**The problem:**
All that is wanted is a word-for-word retyping of the lines from the one containing "def part (key" through the end of the material below.

═══ Records supplied

-- ==== Sys2Proof/Machine/Des.lean ====
section
/-!
DEFINITION. DES and TDES (NIST SP 800-67), named by R4 and written from that standard (PRESUMED, log 8). Bits are numbered from
1, the most significant first, as the standard's tables have them.
-/
namespace Sys2Proof.Machine.Des

/-- The bits of a string, most significant first. -/
def toBits (s : Bytes) : List Bool := s.flatMap fun b => (List.range 8).map fun i => b.getLsbD (7 - i)

/-- Value of bits, most significant first. -/
def bitsNat (l : List Bool) : Nat := l.foldl (fun a b => 2 * a + (if b then 1 else 0)) 0

/-- A string of bits as bytes, by fuel. -/
def ofBitsFuel : Nat → List Bool → Bytes
  | 0, _ => []
  | _, [] => []
  | n + 1, l => BitVec.ofNat 8 (bitsNat (l.take 8)) :: ofBitsFuel n (l.drop 8)

/-- A string of bits as bytes. -/
def ofBits (l : List Bool) : Bytes := ofBitsFuel l.length l

/-- A bit selection table. -/
def perm (t : List Nat) (l : List Bool) : List Bool := t.map fun i => l.getD (i - 1) false

/-- Exclusive or of bit strings. -/
def xorBits (a b : List Bool) : List Bool := List.zipWith xor a b

/-- Initial permutation: rows start at 58, 60, 62, 64, 57, 59, 61, 63 and fall by 8. -/
def ip : List Nat := [58, 60, 62, 64, 57, 59, 61, 63].flatMap fun a => (List.range 8).map fun k => a - 8 * k

/-- The inverse of the initial permutation. -/
def fp : List Nat := (List.range 64).map fun i => (ip.findIdx (· == i + 1)) + 1

/-- Expansion: 32 bits to 48. -/
def eTable : List Nat := (List.range 8).flatMap fun r => (List.range 6).map fun c => (4 * r + c + 31) % 32 + 1

/-- Permutation P. -/
def pTable : List Nat :=
  [16, 7, 20, 21, 29, 12, 28, 17, 1, 15, 23, 26, 5, 18, 31, 10] ++
  [2, 8, 24, 14, 32, 27, 3, 9, 19, 13, 30, 6, 22, 11, 4, 25]

/-- Permuted choice 1. -/
def pc1 : List Nat :=
  [57, 49, 41, 33, 25, 17, 9, 1, 58, 50, 42, 34, 26, 18, 10, 2, 59, 51, 43, 35, 27, 19, 11, 3, 60, 52, 44, 36] ++
  [63, 55, 47, 39, 31, 23, 15, 7, 62, 54, 46, 38, 30, 22, 14, 6, 61, 53, 45, 37, 29, 21, 13, 5, 28, 20, 12, 4]

/-- Permuted choice 2. -/
def pc2 : List Nat :=
  [14, 17, 11, 24, 1, 5, 3, 28, 15, 6, 21, 10, 23, 19, 12, 4, 26, 8, 16, 7, 27, 20, 13, 2] ++
  [41, 52, 31, 37, 47, 55, 30, 40, 51, 45, 33, 48, 44, 49, 39, 56, 34, 53, 46, 42, 50, 36, 29, 32]

/-- Left shifts of the key schedule. -/
def shifts : List Nat := [1, 1, 2, 2, 2, 2, 2, 2, 1, 2, 2, 2, 2, 2, 2, 1]

/-- The S-boxes, each 64 values row by row. -/
def sBoxes : List (List Nat) :=
  [ [14, 4, 13, 1, 2, 15, 11, 8, 3, 10, 6, 12, 5, 9, 0, 7, 0, 15, 7, 4, 14, 2, 13, 1, 10, 6, 12, 11, 9, 5, 3, 8,
     4, 1, 14, 8, 13, 6, 2, 11, 15, 12, 9, 7, 3, 10, 5, 0, 15, 12, 8, 2, 4, 9, 1, 7, 5, 11, 3, 14, 10, 0, 6, 13],
    [15, 1, 8, 14, 6, 11, 3, 4, 9, 7, 2, 13, 12, 0, 5, 10, 3, 13, 4, 7, 15, 2, 8, 14, 12, 0, 1, 10, 6, 9, 11, 5,
     0, 14, 7, 11, 10, 4, 13, 1, 5, 8, 12, 6, 9, 3, 2, 15, 13, 8, 10, 1, 3, 15, 4, 2, 11, 6, 7, 12, 0, 5, 14, 9] ] ++
  [ [10, 0, 9, 14, 6, 3, 15, 5, 1, 13, 12, 7, 11, 4, 2, 8, 13, 7, 0, 9, 3, 4, 6, 10, 2, 8, 5, 14, 12, 11, 15, 1,
     13, 6, 4, 9, 8, 15, 3, 0, 11, 1, 2, 12, 5, 10, 14, 7, 1, 10, 13, 0, 6, 9, 8, 7, 4, 15, 14, 3, 11, 5, 2, 12],
    [7, 13, 14, 3, 0, 6, 9, 10, 1, 2, 8, 5, 11, 12, 4, 15, 13, 8, 11, 5, 6, 15, 0, 3, 4, 7, 2, 12, 1, 10, 14, 9,
     10, 6, 9, 0, 12, 11, 7, 13, 15, 1, 3, 14, 5, 2, 8, 4, 3, 15, 0, 6, 10, 1, 13, 8, 9, 4, 5, 11, 12, 7, 2, 14] ] ++
  [ [2, 12, 4, 1, 7, 10, 11, 6, 8, 5, 3, 15, 13, 0, 14, 9, 14, 11, 2, 12, 4, 7, 13, 1, 5, 0, 15, 10, 3, 9, 8, 6,
     4, 2, 1, 11, 10, 13, 7, 8, 15, 9, 12, 5, 6, 3, 0, 14, 11, 8, 12, 7, 1, 14, 2, 13, 6, 15, 0, 9, 10, 4, 5, 3],
    [12, 1, 10, 15, 9, 2, 6, 8, 0, 13, 3, 4, 14, 7, 5, 11, 10, 15, 4, 2, 7, 12, 9, 5, 6, 1, 13, 14, 0, 11, 3, 8,
     9, 14, 15, 5, 2, 8, 12, 3, 7, 0, 4, 10, 1, 13, 11, 6, 4, 3, 2, 12, 9, 5, 15, 10, 11, 14, 1, 7, 6, 0, 8, 13] ] ++
  [ [4, 11, 2, 14, 15, 0, 8, 13, 3, 12, 9, 7, 5, 10, 6, 1, 13, 0, 11, 7, 4, 9, 1, 10, 14, 3, 5, 12, 2, 15, 8, 6,
     1, 4, 11, 13, 12, 3, 7, 14, 10, 15, 6, 8, 0, 5, 9, 2, 6, 11, 13, 8, 1, 4, 10, 7, 9, 5, 0, 15, 14, 2, 3, 12],
    [13, 2, 8, 4, 6, 15, 11, 1, 10, 9, 3, 14, 5, 0, 12, 7, 1, 15, 13, 8, 10, 3, 7, 4, 12, 5, 6, 11, 0, 14, 9, 2,
     7, 11, 4, 1, 9, 12, 14, 2, 0, 6, 10, 13, 15, 3, 5, 8, 2, 1, 14, 7, 4, 10, 8, 13, 15, 12, 9, 0, 3, 5, 6, 11] ]

/-- One S-box on 6 bits: the outer bits name the row, the inner four the column. -/
def sBox (n : Nat) (l : List Bool) : List Bool :=
  let v := bitsNat l
  let row := 2 * (v / 32) + v % 2
  let o := (sBoxes.getD n []).getD (16 * row + v / 2 % 16) 0
  (List.range 4).map fun i => o.testBit (3 - i)

/-- The round function. -/
def f (r k : List Bool) : List Bool :=
  let x := xorBits (perm eTable r) k
  perm pTable ((List.range 8).flatMap fun n => sBox n ((x.drop (6 * n)).take 6))

/-- The 16 round keys. -/
def schedule : List Nat → List Bool → List Bool → List (List Bool)
  | [], _, _ => []
  | n :: t, c, d =>
    let c := c.rotateLeft n
    let d := d.rotateLeft n
    perm pc2 (c ++ d) :: schedule t c d

/-- The round keys of an 8-byte key. -/
def roundKeys (key : Bytes) : List (List Bool) :=
  let k := perm pc1 (toBits key)
  schedule shifts (k.take 28) (k.drop 28)

/-- The rounds, ending with the halves exchanged. -/
def feistel : List (List Bool) → List Bool → List Bool → List Bool
  | [], l, r => r ++ l
  | k :: t, l, r => feistel t r (xorBits l (f r k))

/-- DES on one block of 8 bytes under given round keys. -/
def run (ks : List (List Bool)) (b : Bytes) : Bytes :=
  let x := perm ip (toBits (fit 8 b))
  ofBits (perm fp (feistel ks (x.take 32) (x.drop 32)))

/-- Single DES encryption. -/
def enc1 (key b : Bytes) : Bytes := run (roundKeys key) b

/-- Single DES decryption. -/
def dec1 (key b : Bytes) : Bytes := run (roundKeys key).reverse b

/-- The three parts of a bundle; a two-key bundle repeats its first part. -/
def part (key : Bytes) (i : Nat) : Bytes :=
  if key.length ≤ 16 ∧ i = 2 then slice key 0 8 else slice key (8 * i) 8

/-- TDES encryption of one block. -/
def enc (key b : Bytes) : Bytes := enc1 (part key 2) (dec1 (part key 1) (enc1 (part key 0) b))

/-- TDES decryption of one block. -/
def dec (key b : Bytes) : Bytes := dec1 (part key 0) (enc1 (part key 1) (dec1 (part key 2) b))

/-- A byte with odd parity in its low bit. -/
def oddParity (b : Byte) : Byte :=
  let ones := ((List.range 7).filter fun i => b.getLsbD (i + 1)).length
  (b &&& 0xFE) ||| (if ones % 2 = 0 then 1 else 0)

end Sys2Proof.Machine.Des
end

══════

**Reply:**
def part (key : Bytes) (i : Nat) : Bytes :=
  if key.length ≤ 16 ∧ i = 2 then slice key 0 8 else slice key (8 * i) 8

/-- TDES encryption of one block. -/
def enc (key b : Bytes) : Bytes := enc1 (part key 2) (dec1 (part key 1) (enc1 (part key 0) b))

/-- TDES decryption of one block. -/
def dec (key b : Bytes) : Bytes := dec1 (part key 0) (enc1 (part key 1) (dec1 (part key 2) b))

/-- A byte with odd parity in its low bit. -/
def oddParity (b : Byte) : Byte :=
  let ones := ((List.range 7).filter fun i => b.getLsbD (i + 1)).length
  (b &&& 0xFE) ||| (if ones % 2 = 0 then 1 else 0)

end Sys2Proof.Machine.Des
end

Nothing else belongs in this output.